Goal: learn who owns persistence, who owns live session state, and where complexity is deliberately concentrated.

Stage 3: Prepare to contribute

Read in this order:

  1. Getting Started
  2. README.md
  3. openspec/specs/
  4. openspec/rfc/

Goal: understand not only the code, but also the repository’s decision history and verification workflow.

Stage 4: Add context and nuance

Read in this order:

  1. References and Related Work
  2. Selected source files based on the area you want to inspect

Goal: connect implementation choices to larger ideas without over-claiming what the product can prove.

Time-boxed routes

If you have...Read this
10 minutesThesis → System Overview → Module Catalog
30 minutesThesis → State Architecture → Offline Strategy → Getting Started
60 minutesThesis → all Architecture pages → Module Catalog → OpenSpec specs
Half a dayFull docs pass, then inspect app.js, deep modules, and sw.js directly

What to notice while reading

Product readers should ask

  • Does each game mode strengthen the same product story, or does it feel bolted on?
  • Is local-first progress a meaningful value proposition or just a technical convenience?
  • Which parts of the experience are designed for repeated use rather than one-time novelty?

Architecture readers should ask

  • Is state ownership explicit, or does data leak across layers?
  • Are the so-called deep modules actually small at the interface and rich in hidden behavior?
  • Does the offline strategy align with the product’s claim about dependable short sessions?

Contributors should ask

  • Which file owns the behavior I want to change?
  • What spec or RFC constrains that change?
  • What is the minimal verification loop that proves I did not break the docs site or the app?

Practical exercises

Exercise 1

Open src/game-manager.js and write down the public interface in one sentence.

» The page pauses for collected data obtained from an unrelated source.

/-- A new capacity is taken up (R174, R76). -/
def takeCap (h : Hub) (k : Nat) : Hub :=
  let (tx, rx) := unitCap h k
  if tx = h.fget (F.sluice_CAP_TX k) ∧ rx = h.fget (F.sluice_CAP_RX k) then h
  else ((h.fset (F.sluice_CAP_TX k) tx).fset (F.sluice_CAP_RX k) rx).event Page.sluice 2

/-- WRED averages of an outlet (R218). -/
def wredAverage (h : Hub) (o : Nat) : Hub :=
  ((List.range 15).map (· + 1)).foldl (fun h w =>
    let q := (h.chains.map fun c =>
      if c.lossy && h.aget (F.path_SHAPE_WRED_PROFILE c.path) == w then
        ((c.copies.filter fun k => k.outlet == o && !k.closed).map fun k => c.cells.length - k.sent).sum else 0).sum
    let f := F.sluiceOut_WRED_AVG_AVG o w
    let avg : Int := h.fget f
    h.fset f (avg + ((256 * q : Nat) - avg) / 2 ^ h.aget (F.wred_CTL_K w)).toNat) h

/-- A class 0 or 1 flow backlogged for a whole turn without class tokens raises CLASS_BLOCKED (R226); a class with RATE 0 is unshaped
(R222) and has no shaper whose token it could want (DEDUCED, log 99). -/
def classWatch (h : Hub) (o : Nat) : Hub :=
  let blocked (c : Nat) : Bool := classRate h o c != 0 && !(h.cls o c).hadToken
    && (flowsAt h o).any fun p => pathClass h p == c && (h.flow p o).sinceTurn && !(h.flow p o).queue.isEmpty
  let h' := if blocked 0 || blocked 1 then h.event (Page.sluiceOut o) 2 else h
  let h' := [0, 1].foldl (fun h c => h.setCls o c { h.cls o c with hadToken := decide (1 ≤ (h.cls o c).tokens) }) h'
  (flowsAt h' o).foldl (fun h p => h.setFlow p o { h.flow p o with sinceTurn := !(h.flow p o).queue.isEmpty }) h'

/-- What makes a path LIMITED stands at the moment (R170): a backlogged flow without a token, or a full window. -/
def heldBack (h : Hub) (p : Nat) : Bool :=
  ((List.range 24).any fun o => !(h.flow p o).queue.isEmpty && decide ((h.flow p o).tokens < 1))
    || windowFull h p

/-- A path's demand of the ending turn is frozen (R169); what holds it back at the boundary does so in both turns (R170); after a boundary missed in
NAP or OFF, and after a return from them, the demand is 0 (R166). -/
def freezeDemand (h : Hub) (p : Nat) : Hub :=
  let x := h.pst p
  let raw := min (2 ^ 24 - 1) (256 * (x.arrived + h.fget (F.path_QUEUE_QUEUED p)))
  h.setPst p { x with raw := if h.turn.missed then 0 else raw, limited := (x.limitedNow || heldBack h p) && !h.turn.missed, arrived := 0
                      limitedNow := heldBack h p }

/-- The Sluice's part of a turn boundary: TURN and the use of the ending turn at every one (R155, R190). -/
def sluiceBoundary (h : Hub) : Hub :=
  let x := h.dom 3
  let h := if x.state = 1 then h.setDom 3 { x with state := 0, waking := false, lastWakeUs := 0 } else h
  let h := h.event Page.sluice 4
  let h := (h.fset F.mill_UTIL_WR_CELLS h.cellsWritten).fset F.mill_UTIL_RD_CELLS h.cellsRead
  let h := { h with cellsWritten := 0, cellsRead := 0 }
  if (h.dom 3).state ≠ 0 then
    { h with turn := { lastBoundary := some h.time, began := false, computing := false, computed := false
                       refillPending := true, refillAt := h.time + 640, missed := true } }
  else
    let h := (List.range 24).foldl (fun h o => classWatch (wredAverage (lossyDiscard (takeCap h o) o) o) o) h
    let h := (validPaths h).foldl freezeDemand h
    let run := h.is F.sluice_CTL_RUN
    let h := if run then h else (validPaths h).foldl (fun h p => h.fset (F.path_DEMAND_DEMAND p) (demandOf h p)) h
    { h with turn := { lastBoundary := some h.time, began := run, computing := run, computed := false, refillPending := true,
                        refillAt := h.time + 640, missed := false } }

If you need more than one sentence, the interface may not be small enough.

Exercise 2

Compare src/storage.js with src/settings-manager.js. Note where persistence ends and higher-level policy begins.

Exercise 3

Read sw.js and classify which assets are precached, which are runtime cached, and which still depend on first-load network access.

Reading discipline for contributors

When you are ready to modify behavior, follow this loop:

  1. Read the relevant docs page.
  2. Read the matching source file(s).
  3. Cross-check the matching OpenSpec material.
  4. Make the smallest coherent change.
  5. Run the appropriate verification commands.
  6. Update docs if the architectural story changed.

Graduation criteria

A reader has completed the learning path when they can answer the following without guessing:

  • Why does Mind Gym use a three-layer state model?
  • Which modules qualify as deep modules, and why?
  • What survives offline, and what does not?
  • Where should a contributor start when changing gameplay, state, or docs?